§ WHAT IS EXPECTED
Scan the entries below line by line and state how many lines contain the string "once", giving only the number.

▽

/-! ### Logs -/

/-- The bytes of four 64-bit words. -/
def wordBytes (ws : List Nat) : List Byte := ws.flatMap (toBytes 8)

/-- An entry written to a ring (R298, R299): the ring afterwards and the state with the entry's bytes and the vector. -/
def ringWrite (s : State) (r : LogRing) (ws : List Nat) : State × LogRing :=
  if !r.en then (s, r)
  else if (r.tail - r.head).toNat < 2 ^ r.logsize.toNat then
    let a := r.base.toNat % 2 ^ 63 + 32 * (r.tail.toNat % 2 ^ r.logsize.toNat)
    let s := if r.base.getLsbD 63 then s.setExtBytes false a (wordBytes ws) else s.devWrite a (wordBytes ws)
    ({ s with host := { s.host with msix := r.vec.toNat :: s.host.msix } }, { r with tail := r.tail + 1 })
  else (s, { r with ovf := true })

/-- An entry of a context's fault log (R258). -/
structure LogEntry where
  launch : Nat := 0xFFFFFFFF
  cause2 : Nat := 0
  code : Nat := 0
  oex : Bool := false
  imp : Bool := false
  evt : Bool := false
  cause : Cause
  pc : Nat := 0
  addr : Nat := 0
  team : Nat := 0
  ctx : Nat
  die : Nat := 0
  cell : Nat := 0
  member : Nat := 0

/-- The four words of an entry (R258). -/
def LogEntry.words (e : LogEntry) : List Nat :=
  [e.launch * 2 ^ 32 + e.cause2 * 2 ^ 23 + e.code * 2 ^ 12 + b2n e.oex * 2 ^ 11 + b2n e.imp * 2 ^ 10 + b2n e.evt * 2 ^ 9
      + e.cause.toNat,
   e.pc % 2 ^ 57, e.addr,
   e.team * 2 ^ 40 + e.ctx * 2 ^ 34 + e.die * 2 ^ 32 + e.cell * 2 ^ 25 + e.member * 2 ^ 19]

/-- An entry written to the fault log of a context (R298). -/
def logFaultIn (s : State) (x : Nat) (e : LogEntry) : State :=
  let (s, r) := s.ringWrite (s.ctx x).log e.words
  s.modCtx x fun c => { c with log := r }

/-- An entry written to the fault log of the context that it names. -/
def logFault (s : State) (e : LogEntry) : State := s.logFaultIn e.ctx e

/-- An entry of the device event log (R299). -/
def logEvent (s : State) (ev die detail addr : Nat) : State :=
  let (s, r) := s.ringWrite s.host.ev [ev * 2 ^ 56 + die * 2 ^ 54 + detail, addr, 0, 0]
  { s with host := { s.host with ev := r } }

/-- A die moved to a state, with event 4 (R291, R299). -/
def setDieSt (s : State) (d : Nat) (st : DieSt) (v : Nat) : State :=
  (s.modDie d fun x => { x with st := st }).logEvent 4 d v 0

/-! ### Members -/

/-- The record sent on its way to where it re-enters (R29, R30, R54). -/
def sendRec (s : State) (dst : PoolTarget) (r : Rec) : State :=
  match dst with
  | .carousel c => s.modCluster c fun x => { x with inbound := x.inbound ++ [r] }
  | .ready c => s.modCell c fun x => { x with inbound := x.inbound ++ [r] }
  | .handler d => s.modDie d fun x => { x with hin := x.hin ++ [⟨r, Origin.none, 0⟩] }

/-- Where an evicted member's steal mailbox stands in its cell. -/
def evictedBox (uid : Nat) : Nat := 64 + uid

/-- The steal requests of a mailbox of a cell answered empty (R54): the requester is dispatched with its own arguments and
predicate 0. -/
def answerEmpty (s : State) (c box : Nat) : State :=
  let reqs := FMap.get [] (s.cell c).steal box
  let s := s.modCell c fun x => { x with steal := FMap.put [] x.steal box [] }
  reqs.foldl (fun s q => s.sendRec q.dst { q.rcd with setq := some (q.qd, false) }) s

/-- A wave taken out of its team's baton ring (R183): the holder passes on; the last member disarms the ring. -/
def batonLeave (ring : Option (List Nat × Nat)) (idx : Nat) : Option (List Nat × Nat) :=
  match ring with
  | none => none
  | some (ms, h) =>
    let rest := ms.filter (· != idx)
    match rest with
    | [] => none
    | r :: _ =>
      if h == idx then
        -- the member after idx in ring order
        let after := (ms.dropWhile (· != idx)).drop 1
        some (rest, after.headD r)
      else some (rest, h)

/-- The region entries of some members dropped. -/
def dropRegions (s : State) (uids : List Nat) : State :=
  { s with dies := FMap.mapVals (fun x : Die => { x with regions := x.regions.filter fun e => !uids.contains e.2.uid }) s.dies }

/-- A member without live lanes leaves its slot once its counters are zero and nothing it lent is held (R33, R68). -/
def reap (s : State) (k : Nat) : State :=
  match s.member? k with
  | some m => if m.q0 == 0 && m.cnt.isEmpty && m.lent.isEmpty then (s.dropMember k).dropRegions [m.uid] else s
  | none => s

/-- What follows when a member's last lane has left (R33, R37, R54, R177, R183). -/
def departed (s : State) (k : Nat) : State :=
  match s.member? k with
  | none => s
  | some m =>
    if m.q0 != 0 then s
    else
      let s := s.answerEmpty (cellOf k) (slotOf k)
      let s := if m.scalar then s else s.modTeam m.ctx m.team fun t => { t with baton := batonLeave t.baton m.idx }
      (s.modMember k fun m => { m with alatch := none, lat := [], chain := 0, ord := none }).reap k

/-- Lanes leave the current group of a member by EXIT or suspension (R161). -/
def leaveLanes (s : State) (k : Nat) (ls : Word) : State := (s.modMember k fun m => m.leave ls).departed k

/-- The live count of a team lowered (R38, R261). -/
def dropLive (s : State) (ctx h n : Nat) : State :=
  s.modTeam ctx h fun t => Team.settleBars { t with live := t.live - n }

/-- What a lane does for its team (R161, R261, R356). -/
def applyLate (s : State) (ctx h : Nat) : LateEff → State
  | .arrive b n => s.modTeam ctx h fun t => t.arriveBar b n
  | .post ch ws => s.modTeam ctx h fun t => t.postBox ch ws
  | .leave n => s.dropLive ctx h n

/-- The same for lanes of a member, once their held writes have been performed (R207, R229, log 69). -/
def forLanes (s : State) (m : Member) (ls : Word) (eff : LateEff) : State :=
  if s.lateFor m.uid ls then { s with late := s.late ++ [⟨m.uid, ls, m.ctx, m.team, eff⟩] } else s.applyLate m.ctx m.team eff

/-- The same for the enabled lanes of a word. -/
def forTeam (s : State) (i : Iss) (eff : LateEff) : State := s.forLanes i.m i.en eff

/-- Every effect for a team whose lanes have no held write left takes place, in the order of its lanes' words. -/
def settleLate (s : State) : State :=
  s.late.foldl (fun s e =>
    if s.lateFor e.uid e.lanes then { s with late := s.late ++ [e] } else s.applyLate e.ctx e.team e.eff) { s with late := [] }

def raiseLive (s : State) (ctx h n : Nat) : State := s.modTeam ctx h fun t => { t with live := t.live + n }

/-- The keys of a team's resident members. -/
def teamSlots (s : State) (ctx h : Nat) : List Nat :=
  (s.members.filter fun e => e.2.ctx == ctx && e.2.team == h).map Prod.fst

/-- The records of a team discarded everywhere (R255). -/
def dropRecords (s : State) (ctx h : Nat) : State :=
  let keep (r : Rec) : Bool := !Rec.ofTeam r ctx h
  let cl (c : Cluster) : Cluster :=
    { c with buckets := c.buckets.filter fun b => !(b.ctx == ctx && b.team == h), inbound := c.inbound.filter keep }
  let ce (c : Cell) : Cell :=
    { c with ready := c.ready.filter keep, inbound := c.inbound.filter keep,
             steal := (FMap.mapVals (fun q => q.filter fun r => keep r.rcd) c.steal).filter fun q => !q.2.isEmpty }
  let s := { s with clusters := FMap.mapVals cl s.clusters, cells := FMap.mapVals ce s.cells }
  let stays (p : Spilled) : Bool := p.team != h || (match p.tgt with
    | .handler _ => true
    | _ => false)
  s.modCtx ctx fun c => { c with gwaits := c.gwaits.filter (fun g => keep g.2.2), spilled := c.spilled.filter stays }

△

§ EXPECTED ANSWER
2